▶
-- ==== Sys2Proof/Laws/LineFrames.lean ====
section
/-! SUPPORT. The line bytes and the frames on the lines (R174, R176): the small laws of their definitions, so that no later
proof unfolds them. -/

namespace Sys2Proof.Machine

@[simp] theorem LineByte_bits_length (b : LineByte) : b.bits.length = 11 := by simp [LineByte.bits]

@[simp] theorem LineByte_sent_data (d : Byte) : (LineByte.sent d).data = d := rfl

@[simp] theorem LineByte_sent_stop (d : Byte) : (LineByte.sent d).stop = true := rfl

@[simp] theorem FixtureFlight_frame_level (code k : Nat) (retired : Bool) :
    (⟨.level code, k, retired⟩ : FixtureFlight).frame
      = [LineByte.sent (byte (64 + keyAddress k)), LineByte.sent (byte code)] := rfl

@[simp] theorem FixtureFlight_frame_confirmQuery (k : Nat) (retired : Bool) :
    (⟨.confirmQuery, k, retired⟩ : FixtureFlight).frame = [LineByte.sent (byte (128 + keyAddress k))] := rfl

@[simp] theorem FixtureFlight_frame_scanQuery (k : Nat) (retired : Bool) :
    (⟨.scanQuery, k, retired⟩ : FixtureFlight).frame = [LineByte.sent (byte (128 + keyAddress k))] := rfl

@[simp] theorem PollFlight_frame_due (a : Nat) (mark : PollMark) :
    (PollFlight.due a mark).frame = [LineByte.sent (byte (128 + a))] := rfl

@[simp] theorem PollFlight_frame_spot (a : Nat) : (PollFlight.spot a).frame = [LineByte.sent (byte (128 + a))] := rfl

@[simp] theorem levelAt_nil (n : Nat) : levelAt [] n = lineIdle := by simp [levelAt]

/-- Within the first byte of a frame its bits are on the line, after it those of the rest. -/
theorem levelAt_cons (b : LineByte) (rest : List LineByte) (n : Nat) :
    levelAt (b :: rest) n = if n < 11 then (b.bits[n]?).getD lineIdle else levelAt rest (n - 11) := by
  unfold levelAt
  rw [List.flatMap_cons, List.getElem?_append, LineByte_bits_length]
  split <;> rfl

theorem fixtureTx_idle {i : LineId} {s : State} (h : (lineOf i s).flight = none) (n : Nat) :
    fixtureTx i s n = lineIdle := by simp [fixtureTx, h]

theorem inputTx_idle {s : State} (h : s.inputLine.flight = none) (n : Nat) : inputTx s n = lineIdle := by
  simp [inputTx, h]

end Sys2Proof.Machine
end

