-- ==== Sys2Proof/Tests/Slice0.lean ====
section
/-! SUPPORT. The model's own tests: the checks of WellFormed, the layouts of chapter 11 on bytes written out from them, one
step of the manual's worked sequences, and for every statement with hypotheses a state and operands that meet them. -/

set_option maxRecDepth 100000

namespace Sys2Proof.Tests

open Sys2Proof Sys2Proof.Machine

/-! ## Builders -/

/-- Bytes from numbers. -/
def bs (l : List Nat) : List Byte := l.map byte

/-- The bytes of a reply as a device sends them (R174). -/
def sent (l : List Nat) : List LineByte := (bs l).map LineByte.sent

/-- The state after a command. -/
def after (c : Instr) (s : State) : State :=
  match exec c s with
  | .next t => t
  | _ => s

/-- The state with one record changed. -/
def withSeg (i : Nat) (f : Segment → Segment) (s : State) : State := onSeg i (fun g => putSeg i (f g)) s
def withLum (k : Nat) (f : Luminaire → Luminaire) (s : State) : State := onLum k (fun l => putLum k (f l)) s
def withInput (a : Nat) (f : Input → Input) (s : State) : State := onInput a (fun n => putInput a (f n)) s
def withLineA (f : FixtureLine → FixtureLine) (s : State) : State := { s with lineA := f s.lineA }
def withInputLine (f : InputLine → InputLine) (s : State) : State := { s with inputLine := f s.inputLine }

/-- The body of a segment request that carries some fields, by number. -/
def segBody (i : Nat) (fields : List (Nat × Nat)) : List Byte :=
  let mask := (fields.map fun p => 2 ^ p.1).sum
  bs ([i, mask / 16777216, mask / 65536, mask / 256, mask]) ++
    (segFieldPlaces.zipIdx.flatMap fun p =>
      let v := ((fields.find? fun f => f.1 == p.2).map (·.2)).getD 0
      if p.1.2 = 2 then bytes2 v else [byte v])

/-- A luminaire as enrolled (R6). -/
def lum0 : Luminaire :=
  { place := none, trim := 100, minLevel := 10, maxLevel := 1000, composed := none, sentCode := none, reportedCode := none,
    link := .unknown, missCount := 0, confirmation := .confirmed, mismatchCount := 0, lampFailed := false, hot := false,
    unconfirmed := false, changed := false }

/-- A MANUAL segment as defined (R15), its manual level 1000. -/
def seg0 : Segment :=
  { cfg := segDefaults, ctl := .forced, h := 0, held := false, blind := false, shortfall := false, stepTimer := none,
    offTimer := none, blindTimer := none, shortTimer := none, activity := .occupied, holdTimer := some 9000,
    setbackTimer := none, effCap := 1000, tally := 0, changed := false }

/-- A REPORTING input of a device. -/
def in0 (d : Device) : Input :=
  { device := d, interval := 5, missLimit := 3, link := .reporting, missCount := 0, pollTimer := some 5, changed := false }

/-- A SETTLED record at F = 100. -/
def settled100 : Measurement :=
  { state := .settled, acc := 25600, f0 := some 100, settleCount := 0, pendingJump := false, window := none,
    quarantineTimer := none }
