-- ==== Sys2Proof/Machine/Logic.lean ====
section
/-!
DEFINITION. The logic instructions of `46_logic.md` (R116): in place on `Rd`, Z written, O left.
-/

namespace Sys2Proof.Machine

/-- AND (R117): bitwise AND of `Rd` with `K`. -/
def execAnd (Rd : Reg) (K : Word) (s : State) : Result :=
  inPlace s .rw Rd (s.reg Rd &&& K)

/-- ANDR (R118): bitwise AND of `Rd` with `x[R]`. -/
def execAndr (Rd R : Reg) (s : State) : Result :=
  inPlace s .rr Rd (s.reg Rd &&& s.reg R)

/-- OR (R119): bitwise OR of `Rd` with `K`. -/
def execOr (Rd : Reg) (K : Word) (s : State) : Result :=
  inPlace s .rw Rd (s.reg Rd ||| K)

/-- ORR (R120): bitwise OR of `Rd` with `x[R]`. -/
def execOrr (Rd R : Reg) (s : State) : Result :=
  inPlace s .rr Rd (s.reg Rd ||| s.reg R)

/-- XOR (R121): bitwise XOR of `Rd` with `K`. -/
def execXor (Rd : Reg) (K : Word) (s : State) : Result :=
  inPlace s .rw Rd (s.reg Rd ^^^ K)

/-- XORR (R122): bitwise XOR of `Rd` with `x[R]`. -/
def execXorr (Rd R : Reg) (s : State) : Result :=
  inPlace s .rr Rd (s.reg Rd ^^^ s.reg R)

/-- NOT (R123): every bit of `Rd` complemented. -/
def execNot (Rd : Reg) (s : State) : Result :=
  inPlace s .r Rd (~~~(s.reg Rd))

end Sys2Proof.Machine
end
◀
WHAT YOU SHOULD DO:
Count how many of the lines in the material include the word "keyAddress", and state that number without anything else.

OUTPUT OF THE TASK:
3